# Action item
Go through the following data and transcribe exactly the stretch of lines from the one holding "the phase. -/" to the one holding "4 travelling. -/", both included.

[Saved entries]

----

-- ==== Sys2Proof/Machine/Save.lean ====
section
/-!
DEFINITION. Parked contexts: whether their event has come (spec/11_one_core.md R158, R160), and the saving and restoring of
contexts (R46, R123, R160; spec/27_launch.md R350, R358).
-/

namespace Sys2Proof.Machine

/-! ## Has the event come (R158) -/

/-- The status word of a tile (R254). -/
def State.tileStatus (s : State) (core t : Nat) : Word := ((smGet Tile.clear (s.matrixOf core).tiles t)).status

/-- The team of a thread's firing. -/
def State.teamOf (s : State) (th : Thread) : Option Team := s.team? th.launchId th.teamNo

/-- The physical tile of a tile register of a thread's team; a number beyond the core's tiles for one that is not
allocated. -/
def State.physTile (s : State) (th : Thread) (t : TReg) : Nat := (((s.teamOf th).map (·.tiles)).getD []).getD t.val 16

/-- The port that a parked bundle waits for has what it needs. -/
def State.portReady (s : State) (th : Thread) (core q : Nat) : Bool :=
  match portKind (s.spec th.launchId).table q with
  | .command => s.commandRoom core q > 0
  | .result => th.held.any (·.port = q)
  | .service => th.held.any (·.port = q)
  | .input _ =>
    match s.teamOf th with
    | some tm => tm.elems q ≠ [] && !tm.holdsBack q 0
    | none => false
  | .output b => ((s.teamOf th).map (s.outPlaces · b)).getD 0 > 0
  | .unbound => true
  | .reserved => true

/-- The barrier that a parked BWAIT names has passed the phase. -/
def State.barReady (s : State) (th : Thread) : Instr → Bool
  | .bwait g b =>
    match s.teamOf th with
    | some tm => phasePassed (tm.bar b.val) ((th.settle [.g g]).rg g)
    | none => false
  | _ => true

/-- The version wanted is current or older: an LDVER would not park (R178). -/
def State.verReady (s : State) (addr : Nat) (want : BitVec 32) : Bool := !newer want (s.verAt addr).version

/-- The awaited event of a parked context has come; what another module answers is open (log 5). -/
def State.parkReady (s : State) (th : Thread) (core : Nat) (p : Park) : Bool :=
  match p.why with
  | .port q => s.portReady th core q
  | .engine q => s.commandRoom core q > 0
  | .fire dest _ => s.room dest
  | .bwait => s.barReady th p.bundle.instr
  | .falign _ => true
  | .ldver addr want _ => p.woken.isSome || isForeign addr || s.verReady addr want
  | .stver addr => isForeign addr || (s.verAt addr).rcl || !s.bufFull addr
  | .cntw addr thr _ => p.woken.isSome || isForeign addr || decide ((s.homeWord addr).toInt ≤ thr.toInt)
  | .mwait t => !bitW 2 (s.tileStatus core t)
  | .waiti => taskCount (s.queue core) > 0
  | .absent _ _ _ _ => false
  | .ship die _ => (s.shipQueue die).length < 64

/-! ## Context records (R350) -/

/-- The STATE field of a record: 1 between bundles, 2 parked, 3 parked absent, 4 travelling. -/
def CtxState.recordState : CtxState → Nat
  | .free => 1
  | .running => 1
  | .parked p =>
    match p.why with
    | .absent _ _ _ _ => 3
    | .port _ | .engine _ | .fire _ _ | .bwait | .falign _ | .ldver _ _ _ | .stver _ | .cntw _ _ _ | .mwait _ | .waiti
    | .ship _ _ => 2
  | .travelling _ => 4
  | .travelQueued => 4
  | .travelAbroad _ _ => 4

/-- The number that a record's CHECK is made from: the order in which records are written. -/
def recordBytes (n core ctx state : Nat) (workid : Word) (pc : Nat) : List Byte :=
  leBytes 4 0x43580001 ++ leBytes 2 core ++ leBytes 1 ctx ++ leBytes 1 state ++ leBytes 8 workid.toNat ++ leBytes 8 pc ++
    leBytes 4 (Config.recordCheck n).toNat ++ leBytes 28 0 ++ leBytes 8 0

/-- A thread as a record holds it (R46, R123, R124): a macro in progress is recorded in MCX, and goes on there when the
thread is restored. Stores stay with the context that issued them. -/
def Thread.recorded (t : Thread) : Thread := { t with mcx := (t.run.map mcxAt).getD t.mcx, stores := [] }

/-- Wait-table entries of a context are withdrawn (R160). -/
def State.withdraw (s : State) (tid : Nat) : State := { s with waits := s.waits.filter (·.tid ≠ tid) }

/-- The record of a thread of a context: the header of R350, and device-defined bytes, which are free values. -/
def State.recordOf (s : State) (th : Thread) (tid : Nat) : List Byte × State :=
  let hdr := recordBytes s.serial (tid / 8) (tid % 8) th.status.recordState th.workid th.pc
  let (rest, s) := s.freeBytes 4032
  (hdr.take 64 ++ rest, { s with serial := s.serial + 1 })

/-- The slice home of entry `i` of the return area of a context's carve-out (R128). -/
def State.spillSlot (s : State) (tid i : Nat) : Nat :=
  sliceAddr (tid / 8) (carveOff (tid / 8) (s.spillOf (tid / 8)) (tid % 8) + 16 * i)

/-- The spilled entries of a thread's return-address store that lie in its context's carve-out (R116, R123): bytes, tag and poison. -/
def State.spilled (s : State) (tid : Nat) : List (List Byte × Bool × Bool) :=
  (List.range (min (s.thread tid).area (s.spillOf (tid / 8) / 64))).map fun i =>
    let a := s.spillSlot tid i
    (memBytes s.mem a 16, s.tagAt a, s.poisoned a 16)

/-- A spilled entry written at a home address for a core: bytes, tag and poison. -/
def State.putSpill (s : State) (core a : Nat) (e : List Byte × Bool × Bool) : State :=
  let s := s.homeWrite core a e.1
  let s := if e.2.1 then s.setTag a else s
  if e.2.2 then s.poisonAt a else s

/-- The spilled entries are written to the return area of the carve-out of the context that goes on with the thread (R123). -/
def State.respill (s : State) (tid : Nat) (l : List (List Byte × Bool × Bool)) : State :=
  ((l.take (s.spillOf (tid / 8) / 64)).zipIdx).foldl (fun s p => s.putSpill (tid / 8) (s.spillSlot tid p.2) p.1) s

/-- The home address of entry `i` of an overflow area, for an access that needs a right, where SPOV covers it and its page lies in this
module (R116, R129). -/
def State.overflowSlot (s : State) (core : Nat) (spov : Cap) (i need : Nat) : Option Nat :=
  match capCheck spov need (capOff spov + 16 * i : Nat) 16 16 with
  | some _ => none
  | none =>
    match (s.translate core (capObj spov) (capOff spov + 16 * i) (if need = rR then rR else rW)).1 with
    | .home a _ => if isForeign a then none else some (followRedirects s.redirects a)
    | .bad | .absent | .noPerm _ _ => none

/-- What a save of a thread keeps of entry `i` that it spilled through SPOV (R116, R123). DESIGN CHOICE: an entry whose page is absent, or in
another module, is left where it is and reloaded through the SPOV that spilled it (log 91). -/
def State.keepSpill (s : State) (core : Nat) (spov : Cap) (i : Nat) : Spilt :=
  match s.overflowSlot core spov i rR with
  | some a => .read (memBytes s.mem a 16) (s.tagAt a) (s.poisoned a 16)
  | none => .behind spov

/-- The entries, by number, that a thread spilled through SPOV, as its record holds them (R116, R123): those that an earlier save kept, and
those behind its SPOV. -/
def State.spillsKept (s : State) (tid : Nat) : SMap Spilt :=
  let t := s.thread tid
  ((List.range (min t.ovr ((capTop t.spov - capOff t.spov) / 16).toNat)).filter fun i => (smFind t.kept i).isNone).foldl
    (fun m i => smPut m i (s.keepSpill (tid / 8) t.spov i)) t.kept

/-- SPOV of a saved thread in the context that goes on with it. DESIGN CHOICE: the one that the device keeps there for its launch (R348), since
the one of the context which it left serves the firings that run there now; the entries it spilled before are in its record (log 91). -/
def State.spovFor (s : State) (tid : Nat) (t : Thread) : Cap :=
  ((s.launch? t.launchId).map fun r => (r.regsOf tid).spov).getD t.spov

/-- A thread that was shipped comes back to the context that is its place, to be saved from there (R123, R243). -/
def State.toPlace (s : State) (tid : Nat) : State :=
  let h := (s.thread tid).place tid
  if h = tid then s else s.bringHome h tid (s.thread tid).status

/-- A context's thread leaves it for a record, and the context is free, with the one that a shipped thread came from. -/
def State.detach (s : State) (how : SavedBy) (tid key addr : Nat) (image : List Byte) : State :=
  let h := (s.thread tid).place tid
  let s := (s.withdraw tid).toPlace tid
  let v : Saved :=
    { how := how, tid := tid, team := key, addr := addr, image := image, thread := { (s.thread h).recorded with kept := s.spillsKept h },
      spills := s.spilled h, ready := false, fault := false }
  let s := s.setThread h (s.thread h).vacate
  { s with saved := s.saved ++ [v] }

/-- A context is saved to a record of 4,096 bytes at a home address, and is freed. -/
def State.saveContext (s : State) (how : SavedBy) (tid key addr : Nat) : State :=
  let s := s.drain tid
  let (b, s) := s.recordOf (s.thread tid) tid
  (s.homeWrite (tid / 8) addr b).detach how tid key addr []

/-- The save area's address of record r (R350). -/
def recordAddr (a : SaveArea) (tiles r : Nat) : Nat := a.base + 16384 + 4352 * tiles + 4096 * r

/-- The lowest free record of a save area. -/
def SaveArea.free (a : SaveArea) : Option Nat := firstFrom (fun r => !a.used.contains r) 0 a.records

/-- A context is saved to a record of its team's save area; `keep` records must stay free afterwards (R350). -/
def State.saveToArea (s : State) (how : SavedBy) (tid keep : Nat) : Option State :=
  match s.teamOf (s.thread tid) with
  | none => none
  | some tm =>
    match tm.area.free with
    | none => none
    | some r =>
      if tm.area.used.length + 1 + keep ≤ tm.area.records then
        let s := s.setTeam { tm with area := { tm.area with used := r :: tm.area.used } }
        some (s.saveContext how tid tm.key (recordAddr tm.area tm.tiles.length r))
      else none

/-- A team's record is given back. -/
def State.freeRecord (s : State) (v : Saved) : State :=
  match smFind s.teams v.team with
  | some tm =>
    let lo := recordAddr tm.area tm.tiles.length 0
    if v.how ≠ .ctxsv && lo ≤ v.addr then
      s.setTeam { tm with area := { tm.area with used := tm.area.used.filter (· ≠ (v.addr - lo) / 4096) } }
    else s
  | none => s

/-- A saved thread is restored into a free context (R46, R123, R160, R242): it runs at its saved bundle; a parked bundle executes
again; a thread marked by OBJINV with FAIL takes trap 0x08 with the values that R240 recorded. The stores that the context's last firing
left are performed before the entries of the return-address store are put back (R123). -/
def State.restore (s : State) (v : Saved) (tid : Nat) : State :=
  let s := s.freeRecord v
  let s := { s with saved := s.saved.erase v }.drain tid
  let th :=
    { v.thread with
      status := .running
      stores := []
      firing := v.thread.firing.map fun f => { f with home := none }
      spov := s.spovFor tid v.thread }
  let s := (s.setThread tid th).respill tid v.spills
  if v.fault then
    match v.thread.status with
    | .parked p =>
      match p.why with
      | .absent _ _ _ tval => (s.setThread tid (th.passed p.bundle)).takeTrap tid 0x08 th.pc tval
      | .port _ | .engine _ | .fire _ _ | .bwait | .falign _ | .ldver _ _ _ | .stver _ | .cntw _ _ _ | .mwait _
      | .waiti | .ship _ _ => s
    | .free | .running | .travelling _ | .travelQueued | .travelAbroad _ _ => s
  else s

/-- The event that a saved context of a team on a core waits for has come (R160). -/
def State.occurred (s : State) (core : Nat) (v : Saved) : Bool :=
  v.ready || v.fault ||
    match v.thread.status with
    | .parked p => s.parkReady v.thread core p
    | .free | .running | .travelling _ | .travelQueued | .travelAbroad _ _ => true

/-- The cores watch for the events of parked-out contexts: one that has occurred is kept, whatever becomes of it afterwards (R160). -/
def State.watchSaved (s : State) : State :=
  { s with
    saved := s.saved.map fun v =>
      match smFind s.teams v.team with
      | some tm => { v with ready := s.occurred tm.core v && v.how ≠ .ctxsv }
      | none => v }

/-- The parked-out contexts of teams on a core whose event has come, in the order of parking out, in which they start. DESIGN CHOICE: R156 gives
them no order (R160; log 95). -/
def State.eligible (s : State) (core : Nat) : List Saved :=
  s.saved.filter fun v =>
    match smFind s.teams v.team with
    | some tm => v.how ≠ .ctxsv && tm.core = core && s.occurred core v
    | none => false

/-- What a free context of a core starts next (R156): the first eligible parked-out context whose priority is at least that of
every queued task, else a queued place. DESIGN CHOICE: the priority of a parked-out context is that of the place with which its firing
started, a task's as raised (log 95). -/
def State.startNext (s : State) (core tid : Nat) : State :=
  let q := s.queue core
  match (s.eligible core).find? fun v => q = [] || ((v.thread.firing.map (·.prio)).getD 0) ≥ topPrio q with
  | some v => s.restore v tid
  | none =>
    match nextPlace q with
    | some e => s.startPlace core tid e
    | none => s

end Sys2Proof.Machine
end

----

# Result of this exercise
/-- The barrier that a parked BWAIT names has passed the phase. -/
def State.barReady (s : State) (th : Thread) : Instr → Bool
  | .bwait g b =>
    match s.teamOf th with
    | some tm => phasePassed (tm.bar b.val) ((th.settle [.g g]).rg g)
    | none => false
  | _ => true

/-- The version wanted is current or older: an LDVER would not park (R178). -/
def State.verReady (s : State) (addr : Nat) (want : BitVec 32) : Bool := !newer want (s.verAt addr).version

/-- The awaited event of a parked context has come; what another module answers is open (log 5). -/
def State.parkReady (s : State) (th : Thread) (core : Nat) (p : Park) : Bool :=
  match p.why with
  | .port q => s.portReady th core q
  | .engine q => s.commandRoom core q > 0
  | .fire dest _ => s.room dest
  | .bwait => s.barReady th p.bundle.instr
  | .falign _ => true
  | .ldver addr want _ => p.woken.isSome || isForeign addr || s.verReady addr want
  | .stver addr => isForeign addr || (s.verAt addr).rcl || !s.bufFull addr
  | .cntw addr thr _ => p.woken.isSome || isForeign addr || decide ((s.homeWord addr).toInt ≤ thr.toInt)
  | .mwait t => !bitW 2 (s.tileStatus core t)
  | .waiti => taskCount (s.queue core) > 0
  | .absent _ _ _ _ => false
  | .ship die _ => (s.shipQueue die).length < 64

/-! ## Context records (R350) -/

/-- The STATE field of a record: 1 between bundles, 2 parked, 3 parked absent, 4 travelling. -/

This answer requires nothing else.